Here a skeptic might interject: Isn’t the principal pleasure afforded by all great narrative films the enjoyment of being swept up in a story, waiting eagerly to see what will happen next? Therefore, I should add that, rather than precluding involvement in the movie, Godard’s way of narrating a story allows for a different kind of emotional engagement. This applies not only to Nouvelle vague and Godard’s other recent features but his early films as well—notably, À bout de souffle (1960), in which the playful asides slow the plot down while some key events are presented in an elliptical manner.⁵ Incidentally, while that film is widely considered a classic now (even by reviewers who dismiss Godard’s later work), it met with considerable controversy on first release.⁶ This isn’t to say that, in time, Nouvelle vague—or Passion (1982) or Notre musique (2004)—will come to be as highly regarded as À bout de souffle, but that Godard’s movies have always required viewers to make some adjustments to their habitual assumptions about the art (and business) or narrative filmmaking. That said, while no one could mistake Nouvelle vague for a film of great commercial appeal, it’s not a film that requires any specialized knowledge to be understood as the emotions it conveys speak loud and clear.

Notes:
1. This quote comes from an interview for French television, which is included as a bonus feature on the Chinese DVD of Bresson’s Pickpocket (1959).

2. I’m referring here only to his theatrical features and not his videos.

3. Todd McCarthy for one appears to subscribe to the former thesis (in a blog entry on Film socialisme [2010], he characterizes Godard’s fan base as “a private club with a rigorously limited membership list”), while Roger Ebert seems inclined toward the latter. In his review of Éloge de l’amour (2001), he writes that, “[Godard] stumbles through the wreckage of this film like a baffled Lear, seeking to exercise power that is no longer his. […] After a second viewing, looking beneath the surface, I see so little there. It is all remembered rote work, used to conceal old tricks, facile name-calling, the loss of hope, and emptiness.”

4. Although none of Godard’s recent films have been big hits in the United States (or, so far as I’m aware, anywhere else), Nouvelle vague is particularly obscure in a North American context as it’s never had a US distributor.

5. “Scenes containing crucial action are sometimes brief and confusing. The murder of the traffic cop, an event that triggers much of what follows, is handled in a very elliptical fashion. […] So much action has been left out that we can barely comprehend what is happening, let alone judge whether Michel shot deliberately or by accident.

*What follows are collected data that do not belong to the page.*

-- ==== Sys2Proof/Syntax.lean ====
section
/-! DEFINITION. The instructions and events of the LK-910: one constructor of `Instr` for each row of spec/opcode_table.json.
An encoded instruction carries the fields of its format (Table 2.1) that are operands of it, named as the manual names them;
the fields that select the instruction are the constructor itself. The 85 rows that have no encoding are steps of other agents
(the engines, the dispatcher, the partition manager, the host, the peer card); their constructors carry what such a step is about. -/

namespace Sys2Proof

/-- Format R (R56): rd, rs1, rs2, the synchronised-read modifier SR (R68), the hint bits H1 H0 (R59), the stall count (R61). -/
structure RArgs where
  rd : Reg
  rs1 : Reg
  rs2 : Reg
  sr : Bool
  h : Fin 4
  sc : Fin 4
  deriving DecidableEq, Repr

/-- The three scalar floating-point types of majors 0x04, 0x05, 0x06 (R92). -/
inductive FTy | f32 | bf16 | fp16
  deriving DecidableEq, Repr

/-- Format R in majors 0x04 to 0x06: the major is the type. -/
structure FArgs where
  ty : FTy
  rd : Reg
  rs1 : Reg
  rs2 : Reg
  sr : Bool
  h : Fin 4
  sc : Fin 4
  deriving DecidableEq, Repr

/-- FCVT (R98): destination and source codes 0 FP32, 1 BF16, 2 FP16, 3 S64; rounding mode; SAT. -/
structure CvtArgs where
  dst : Fin 4
  src : Fin 4
  rd : Reg
  rs1 : Reg
  rm : Fin 4
  sat : Bool
  sr : Bool
  h : Fin 4
  sc : Fin 4
  deriving DecidableEq, Repr

/-- Format I: signed 10-bit immediate (R57). -/
structure IArgs where
  rd : Reg
  rs1 : Reg
  imm : BitVec 10
  sc : Fin 4
  deriving DecidableEq, Repr

/-- Formats S and B: the split 10-bit immediate or offset (R57). -/
structure SArgs where
  rs1 : Reg
  rs2 : Reg
  imm : BitVec 10
  sc : Fin 4
  deriving DecidableEq, Repr

/-- Format U. -/
structure UArgs where
  rd : Reg
  imm : BitVec 18
  sc : Fin 4
  deriving DecidableEq, Repr

/-- Format J: offset in halfwords. -/
structure JArgs where
  off : BitVec 23
  sc : Fin 4
  deriving DecidableEq, Repr

/-- The REP prefix (Table 2.4). -/
structure RepArgs where
  ostep : BitVec 9
  s2 : Bool
  s1 : Bool
  sd : Bool
  count : Fin 1024
  xc : Bool
  sc : Fin 4
  deriving DecidableEq, Repr

/-- Format M: element mode. -/
structure MArgs where
  rd : Reg
  cs : Reg
  xi : Reg
  xj : Reg
  h0 : Bool
  sc : Fin 4
  deriving DecidableEq, Repr

/-- Format A: atomics and ordered access, with ORD (R78). -/
structure AArgs where
  rd : Reg
  cs : Reg
  rs2 : Reg
  scope : Fin 8
  ord : Fin 4
  sc : Fin 4
  deriving DecidableEq, Repr

/-- Format V where the major alone selects the instruction: f2 is the type, width or rounding mode (R79). -/
structure VArgs where
  vd : Reg
  vs1 : Reg
  vs2 : Reg
  pg : Fin 8
  f2 : Fin 4
  h : Fin 4
  sc : Fin 4
  deriving DecidableEq, Repr

/-- Format V where f2 selects the instruction. -/
structure VfArgs where
  vd : Reg
  vs1 : Reg
  vs2 : Reg
  pg : Fin 8
  h : Fin 4
  sc : Fin 4
  deriving DecidableEq, Repr

/-- Format V where the vs2 field selects the instruction (majors 0x28 and 0x2F). -/
structure VuArgs where
  vd : Reg
  vs1 : Reg
  pg : Fin 8
  f2 : Fin 4
  h : Fin 4
  sc : Fin 4
  deriving DecidableEq, Repr

/-- Format V where pg selects the instruction (major 0x32). -/
structure VpArgs where
  vd : Reg
  vs1 : Reg
  vs2 : Reg
  f2 : Fin 4
  h : Fin 4
  sc : Fin 4
  deriving DecidableEq, Repr

/-- Format E where the major alone selects the instruction (MMA, MSTORE). -/
structure EArgs where
  ca : Reg
  cb : Reg
  xc : Reg
  q : Fin 8
  f2 : Fin 4
  h : Fin 4
  sc : Fin 4
  deriving DecidableEq, Repr

/-- Format E where f2 selects the instruction. -/
structure EfArgs where
  ca : Reg
  cb : Reg
  xc : Reg
  q : Fin 8
  h : Fin 4
  sc : Fin 4
  deriving DecidableEq, Repr

/-- Format E where q selects the instruction (majors 0x37 and 0x3B). -/
structure EqArgs where
  ca : Reg
  cb : Reg
  xc : Reg
  f2 : Fin 4
  h : Fin 4
  sc : Fin 4
  deriving DecidableEq, Repr

/-- A 16-bit lane operation (R74): vd is also the first source; the predicate is p0 or p1. -/
structure C16Args where
  vd : Reg
  vs2 : Reg
  p1 : Bool
  deriving DecidableEq, Repr

/-- The partition descriptor of Table 21.5, with what the physical function assigns beside it (R444): the regions and way mask, and the value
of OTBASE, which locates the object table that creation writes (R435, log 81). A region is named by 128 × die + r. -/
structure Descriptor where
  partid : Fin 16
  clusters : BitVec 32
  ptroot : BitVec 48
  n1 : Fin 32
  imgbase : BitVec 48
  frameid : BitVec 20
  framesz : Fin 8
  frameva : BitVec 55
  vbase : BitVec 16
  vcount : BitVec 16
  savebase : BitVec 48
  regions : List Nat
  encRegions : List Nat
  wmask : BitVec 16
  otbase : Word
  deriving DecidableEq, Repr

/-- An uncorrectable error (R398, Table 17.4): where it lies, the second copy of its owner's PARTID where the error has made it disagree with the
first, and whether a line is being written back as it is found. -/
structure UeArgs where
  array : Fin 16
  die : Fin 2
  cluster : Fin 16
  core : Fin 8
  index : BitVec 46
  second : Option (Fin 16)
  writeBack : Bool
  deriving DecidableEq, Repr

/-- A byte of a partition's memory as the host names it: an offset of BAR2 of its virtual function (R464). -/
structure BarPlace where
  pid : Fin 16
  offset : Nat
  deriving DecidableEq, Repr

/-- What a host read names (R4, R464, R480, R481): memory, an offset of the administrative window of a partition, reached through its alias in
the physical function or through its virtual function, or a doubleword of the state that MIGCMD 2 has saved of it, read through the alias. -/
inductive ReadPlace
  | memory (place : BarPlace)
  | window (pid : Fin 16) (physical : Bool) (offset : Nat)
  | saved (pid : Fin 16) (index : Nat)
  deriving DecidableEq, Repr

/-- What a store of the peer card carries (R407, R459, R461): the bytes, lowest first, the granule tag of a capability, and the OBJID of a page
with INTEG. -/
structure PeerData where
  bits : BitVec 512
  tag : Bool
  objid : Option (BitVec 20)
  deriving DecidableEq, Repr

/-- A read of the peer card (R458 to R461): 2 to the power `size` bytes; by a table walk or an object-table read, or of a page with INTEG by an
access through an object. -/
structure PeerRead where
  size : Fin 7
  walk : Bool
  objid : Option (BitVec 20)
  deriving DecidableEq, Repr

/-- An atomic of the peer card (R461): of 8 bytes or of 4, and the OBJID of a page with INTEG. -/
structure PeerAtom where
  wide : Bool
  objid : Option (BitVec 20)
  deriving DecidableEq, Repr

/-- What the peer card has changed of what both halves of a paired partition hold (R458): a line of a table, PTROOT, OTBASE, MTBASE or CONVPOOL. -/
inductive PeerChange
  | line (pa : Nat)
  | ptroot (value : BitVec 48)
  | otbase (value : Word)
  | mtbase (value : Word)
  | convpool (tag : Bool) (bits : BitVec 512)
  deriving DecidableEq, Repr

/-- The state that MIGCMD 3 loads (R480): whether the destination has the source's descriptor geometry, and which partition of this card the
physical function has read it from; none where it is the destination's own. -/
structure MigLoad where
  sameGeometry : Bool
  source : Option (Fin 16)
  deriving DecidableEq, Repr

“In contrast to the whirlwind presentation of this key action, a lengthy conversation in the middle of the film brings the narrative progression almost to a stand-still. […] So rambling is [Michel and Patricia’s] exchange that some critics have assumed that the dialogue was improvised (although Godard attests that it was all scripted). […] By the end of the long scene (which occupies nearly a third of this 89-minute film), we still do not have a definitive step forward or backward in Michel’s courting of Patricia, and he has made no progress towards escaping.” David Bordwell and Kristin Thompson, Film Art: An Introduction, eighth edition, 2008, p. 397-398.

6. Emmanuel Laurent’s documentary Deux de la vague (2010) contains archival footage of Parisian moviegoers responding to À bout de souffle in 1960, some of whom plainly despised the film (one man describes it as “gratuitous dirt”).